Throughout the year, organizations such as Mothers Against Drunk Driving (MADD) and the NHTSA combat impaired driving through campaigns and events designed to raise public awareness about the dangers of impaired driving, get impaired drivers off the road, and save lives. MADD also plays an active role in affecting drunk driving-related legislation while the NHTSA created the Drive Sober Or Get Pulled Over campaign, a national drunk driving-enforcement crackdown held during times of the year when drunk driving is at a high, such winter holiday season.
However, organizations throughout the country fight drunk driving with full force during National Impaired Driving Prevention Month, held throughout the month of December every year. Also known as Drunk and Drugged Driving Prevention Month, the month-long event focuses on both drunk and drugged driving prevention by raising awareness of the dangers of operating a vehicle while under the influence of alcohol and drugs.
National Impaired Driving Prevention Month places special focus on drugged driving, a dangerous and growing problem that’s often overlooked. According to a 2007 survey conducted by the NHTSA, 1 in 8 weekend, nighttime drivers tested positive for illegal drugs. In 2009, 3,952 injured drivers tested positive for drugs.

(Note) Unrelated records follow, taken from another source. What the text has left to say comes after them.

theorem within_pick (s : State) (causes : List (Bool × ℕ)) :
    Within 0x4 s (State.pick s causes).2 := by
  unfold State.pick
  repeat' first
  | with_reducible apply Within.refl
  | (with_reducible apply Within.after (within_draw _ _); · decide)
  | split

theorem within_pickMust (s : State) (must : List (Bool × ℕ)) (causes : List (Bool × ℕ)) :
    Within 0x4 s (State.pickMust s must causes).2 := by
  unfold State.pickMust
  repeat' first
  | with_reducible apply Within.refl
  | (with_reducible apply Within.after (within_pick _ _); · decide)

theorem within_opAttest (s : State) (q : KeyReq) :
    Within 0xC s (State.opAttest s q).st := by
  unfold State.opAttest
  repeat' first
  | (extract_lets +onlyGivenNames x; first
      | (refine (fun (h : Within 0xC s x) => ?_) ?_; clear_value x; rotate_left; subst x; rotate_left)
      | (refine (fun (h : Within 0xC s x.1) => ?_) ?_; clear_value x; rotate_left; subst x; rotate_left)
      | (refine (fun (h : Within 0xC s x.2) => ?_) ?_; clear_value x; rotate_left; subst x; rotate_left)
      | clear_value x
      | skip)
  | with_reducible apply Within.refl
  | with_reducible assumption
  | (with_reducible apply Within.after (within_bump _ _); · decide)
  | (with_reducible apply Within.after (within_pickMust _ _ _); · decide)
  | split

theorem within_opDerive (s : State) (q : KeyReq) :
    Within 0x1000000000004 s (State.opDerive s q).st := by
  unfold State.opDerive
  repeat' first
  | (extract_lets +onlyGivenNames x; first
      | (refine (fun (h : Within 0x1000000000004 s x) => ?_) ?_; clear_value x; rotate_left; subst x; rotate_left)
      | (refine (fun (h : Within 0x1000000000004 s x.1) => ?_) ?_; clear_value x; rotate_left; subst x; rotate_left)
      | (refine (fun (h : Within 0x1000000000004 s x.2) => ?_) ?_; clear_value x; rotate_left; subst x; rotate_left)
      | clear_value x
      | skip)
  | with_reducible apply Within.refl
  | with_reducible assumption
  | (with_reducible apply Within.after (within_create _ _ _ _ _ _ _); · decide)
  | (with_reducible apply Within.after (within_pickMust _ _ _); · decide)
  | split

theorem within_opFree (s : State) (q : KeyReq) :
    Within 0x100000000000C s (State.opFree s q).st := by
  unfold State.opFree
  repeat' first
  | (extract_lets +onlyGivenNames x; first
      | (refine (fun (h : Within 0x100000000000C s x) => ?_) ?_; clear_value x; rotate_left; subst x; rotate_left)
      | (refine (fun (h : Within 0x100000000000C s x.1) => ?_) ?_; clear_value x; rotate_left; subst x; rotate_left)
      | (refine (fun (h : Within 0x100000000000C s x.2) => ?_) ?_; clear_value x; rotate_left; subst x; rotate_left)
      | clear_value x
      | skip)
  | with_reducible apply Within.refl
  | with_reducible assumption
  | (with_reducible apply Within.after (within_setSlot _ _ _); · decide)
  | (with_reducible apply Within.after (within_pick _ _); · decide)
  | (with_reducible apply Within.after (within_dropCache _ _); · decide)
  | split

Join in the fight against drunk and drugged driving this month (and throughout the entire year) by talking to your kids about the dangers of alcohol, drugs, and driving under the influence of either substance. Join educators, health care providers, and community leaders in raising awareness of drunk and drugged driving and in creating prevention programs designed to stop alcohol and drug abuse and impaired driving before they start.
And, of course, drink responsibly, don’t abuse alcohol or drugs (including prescription drugs), and never drive while impaired by drugs or alcohol or get into a vehicle with an impaired driver.